Did you know it IS possible to create accurate schedules? Or that most projects consume 50% of the development time in debug and test, and that it’s not hard to slash that number drastically? Or that we know how to manage the quantitative relationship between complexity and bugs? Learn this and far more at my Better Firmware Faster class, presented at your facility. See https://www.ganssle.com/onsite.htm.

Quotes and Thoughts

While we all know that unmastered complexity is at the root of the misery, we do not know what degree of simplicity can be obtained, nor to what extent the intrinsic complexity of the whole design has to show up in the interfaces. We simply do not know yet the limits of disentanglement. We do not know yet whether intrinsic intricacy can be distinguished from accidental intricacy. - E. W. Dijkstra

Tools and Tips

Please submit clever ideas or thoughts about tools, techniques and resources you love or hate. Here are the tool reviews submitted in the past.

The Write-Only Memory's Back Story

Many are familiar with Signetic's fake Write-Only Memory device, invented back in 1972. A datasheet was produced which gave important specs, like cooling requirements (a six-foot fan one inch away), and graphs showed details like how many pins remained versus number of insertions into a socket.

I had a copy of the datasheet (since given away) and posted it on my site. It was a bit messy, and someone gave me .PDFs of a cleaner copy. Turns out, those .PDFs are counterfeit! I can't imagine why anyone would fake a fake datasheet, but John Curtis, the original author of the datasheet, contacted me recently and gave some of the back story.

My site once again hosts the original, correct, fake datasheet here.

Building Ultra-Low Power Systems

The Linley Group just released a report (Achieving Energy Efficiency With EFM32 Gecko Microcontrollers) which has an interesting description of the low-power features of Silicon Labs' EFM32 parts. But, it contains the same sort of misinformation - or, at best, hopelessly optimistic claims - that permeates most discussions about this topic.
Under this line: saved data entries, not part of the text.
/-- R177, R179: data of the panel's own width has its effect on that panel alone. -/
theorem exec_data_taken (configured : s.configured = true) (valid : ValidTopology s.cfg) (mem : p ∈ s.cfg.panels)
    (addr : p.addr = f.addr.toNat) (width : f.data.length = dataWidth p) (panel : s.rxPanel f.addr = .live r) :
    ∃ t, exec f.instr s = .next t ∧ t = { s with rx := t.rx } ∧
      t.rxPanel f.addr = .live (rxTake mode f.data r) ∧ ∀ b, b ≠ f.addr → t.rxPanel b = s.rxPanel b := by
  have at_addr : panelAt s.panels f.addr.toNat = some p := by
    rw [State.panels_configured configured, valid.panelAt mem addr]
  refine ⟨_, exec_instr_live live whole f, rfl, ?_, fun b other => ?_⟩
  · rw [State.rxPanel] at panel ⊢
    rw [data, rxGet_rxData_self at_addr, if_pos width, panel, RxPanel.update_live]
  · rw [State.rxPanel, data, rxGet_rxData_ne _ _ (mt BitVec.eq_of_toNat_eq other), State.rxPanel]

/-- R176: a data frame to an address without a panel changes nothing. -/
theorem exec_data_nobody (free : ∀ p ∈ s.panels, p.addr ≠ f.addr.toNat) : exec f.instr s = .next s := by
  rw [exec_instr_live live whole, data, rxData, panelAt_none free]

/-- R176, R269: data of another width loses the panel, and a lost panel stays lost; the others stay as they are. -/
theorem exec_data_lost (valid : ValidTopology s.cfg) (mem : p ∈ s.panels) (addr : p.addr = f.addr.toNat)
    (bad : f.data.length ≠ dataWidth p ∨ s.rxPanel f.addr = .lost) :
    ∃ t, exec f.instr s = .next t ∧ t = { s with rx := t.rx } ∧ t.rxPanel f.addr = .lost ∧
      ∀ b, b ≠ f.addr → t.rxPanel b = s.rxPanel b := by
  have configured : s.configured = true := by
    by_contra fresh
    simp [State.panels, fresh] at mem
  rw [State.panels_configured configured] at mem
  have at_addr : panelAt s.panels f.addr.toNat = some p := by
    rw [State.panels_configured configured, valid.panelAt mem addr]
  refine ⟨_, exec_instr_live live whole f, rfl, ?_, fun b other => ?_⟩
  · rw [State.rxPanel] at bad ⊢
    rw [data, rxGet_rxData_self at_addr]
    split_ifs with width
    · rw [bad.resolve_left (not_not_intro width), RxPanel.update_lost]
    · rfl
  · rw [State.rxPanel, data, rxGet_rxData_ne _ _ (mt BitVec.eq_of_toNat_eq other), State.rxPanel]

end

/-- Settles O28: each instant command's frame is taken as R177 says. -/
theorem instantFramesShowAtOnce : Obligations.InstantFramesShowAtOnce := by
  intro s addr data p i r live whole configured valid mem address width panel command
  have taken (cmd : Command) (inMode : TakenIn .instant ⟨cmd, addr, data⟩) :=
    exec_data_taken live whole inMode configured valid mem address width panel
  simp only [List.mem_cons, Prod.mk.injEq, List.not_mem_nil, or_false] at command
  rcases command with ⟨rfl, -⟩ | ⟨rfl, -⟩ | ⟨rfl, -⟩
  · exact taken .data7I fun _ _ => rfl
  · exact taken .data14I fun _ _ => rfl
  · exact taken .data28I fun _ _ => rfl

/-- Settles O29: each buffered command's frame is taken as R179 says. -/
theorem bufferedFramesAreHeld : Obligations.BufferedFramesAreHeld := by
  intro s addr data p i r live whole configured valid mem address width panel command
  have taken (cmd : Command) (inMode : TakenIn .buffered ⟨cmd, addr, data⟩) :=
    exec_data_taken live whole inMode configured valid mem address width panel
  simp only [List.mem_cons, Prod.mk.injEq, List.not_mem_nil, or_false] at command
  rcases command with ⟨rfl, -⟩ | ⟨rfl, -⟩
  · exact taken .data14B fun _ _ => rfl
  · exact taken .data28B fun _ _ => rfl

/-- Settles O31: in either mode a frame for no panel changes nothing, and a bad one loses its panel alone. -/
theorem framesForNoPanelOrOfAnotherWidth : Obligations.FramesForNoPanelOrOfAnotherWidth := by
  intro s addr data i live whole command
  obtain ⟨cmd, mode, rfl, inMode⟩ : ∃ cmd mode, i = WireFrame.instr ⟨cmd, addr, data⟩ ∧
      TakenIn mode ⟨cmd, addr, data⟩ := by
    simp only [List.mem_cons, List.not_mem_nil, or_false] at command
    rcases command with rfl | rfl | rfl | rfl | rfl
    · exact ⟨.data7I, .instant, rfl, fun _ _ => rfl⟩
    · exact ⟨.data14I, .instant, rfl, fun _ _ => rfl⟩
    · exact ⟨.data14B, .buffered, rfl, fun _ _ => rfl⟩
    · exact ⟨.data28I, .instant, rfl, fun _ _ => rfl⟩
    · exact ⟨.data28B, .buffered, rfl, fun _ _ => rfl⟩
  refine ⟨exec_data_nobody live whole inMode, fun p mem address valid bad => ?_⟩
  obtain ⟨t, run, same, lost, others⟩ := exec_data_lost live whole inMode valid mem address bad
  have seen : t.rxAt addr = ⟨.unknown, .unknown⟩ := by rw [State.rxAt, lost, RxPanel.seen_lost, rxUnknown]
  exact ⟨t, run, same, lost, seen, others⟩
Some MCU vendors are making what I consider outrageous assertions about the ability of their MCUs to run from coin cells for years and even decades. They take a "typical" power consumption number (which in some cases is orders of magnitudes better than worse-case), assume there's no other circuitry involved, and then do a poor analysis of real-world operating conditions.

I spent a good chunk of 2013 and 2014 studying the subject and ran numerous experiments to tease out the facts in building systems that have to run for years from a battery. The results were published in a number of articles on embedded.com. Most of what has been written by vendors about this topic turns out to be wrong or naive. There's essentially no way one can build systems that will run reliably for a decade or longer from a coin cell. Even picking the wrong decoupling capacitor will cause the system to fail in a year or two. Most MCU on-board brown-out reset circuits will greatly shorten available battery life. There's a whole host of quite interesting problems and solutions to using coin cells with microcontrollers.

The Linley report inspired me to digest those articles into a long article on the subject. Check out Hardware and Firmware Issues in Using Ultra-Low Power MCUs for the real scoop.

An Interesting Bug

It's fun and useful to learn from the experience of others. Bernard Nahas sent in this interesting bug:

During the break at your course, I mentioned a bug in the floating point context switching functionality in some operating systems running on PPC. Here is a slightly more detailed description. I tried to remember the details, but it's been over 4 years. It's hairy, so I suggest you get a cup of coffee before you start reading.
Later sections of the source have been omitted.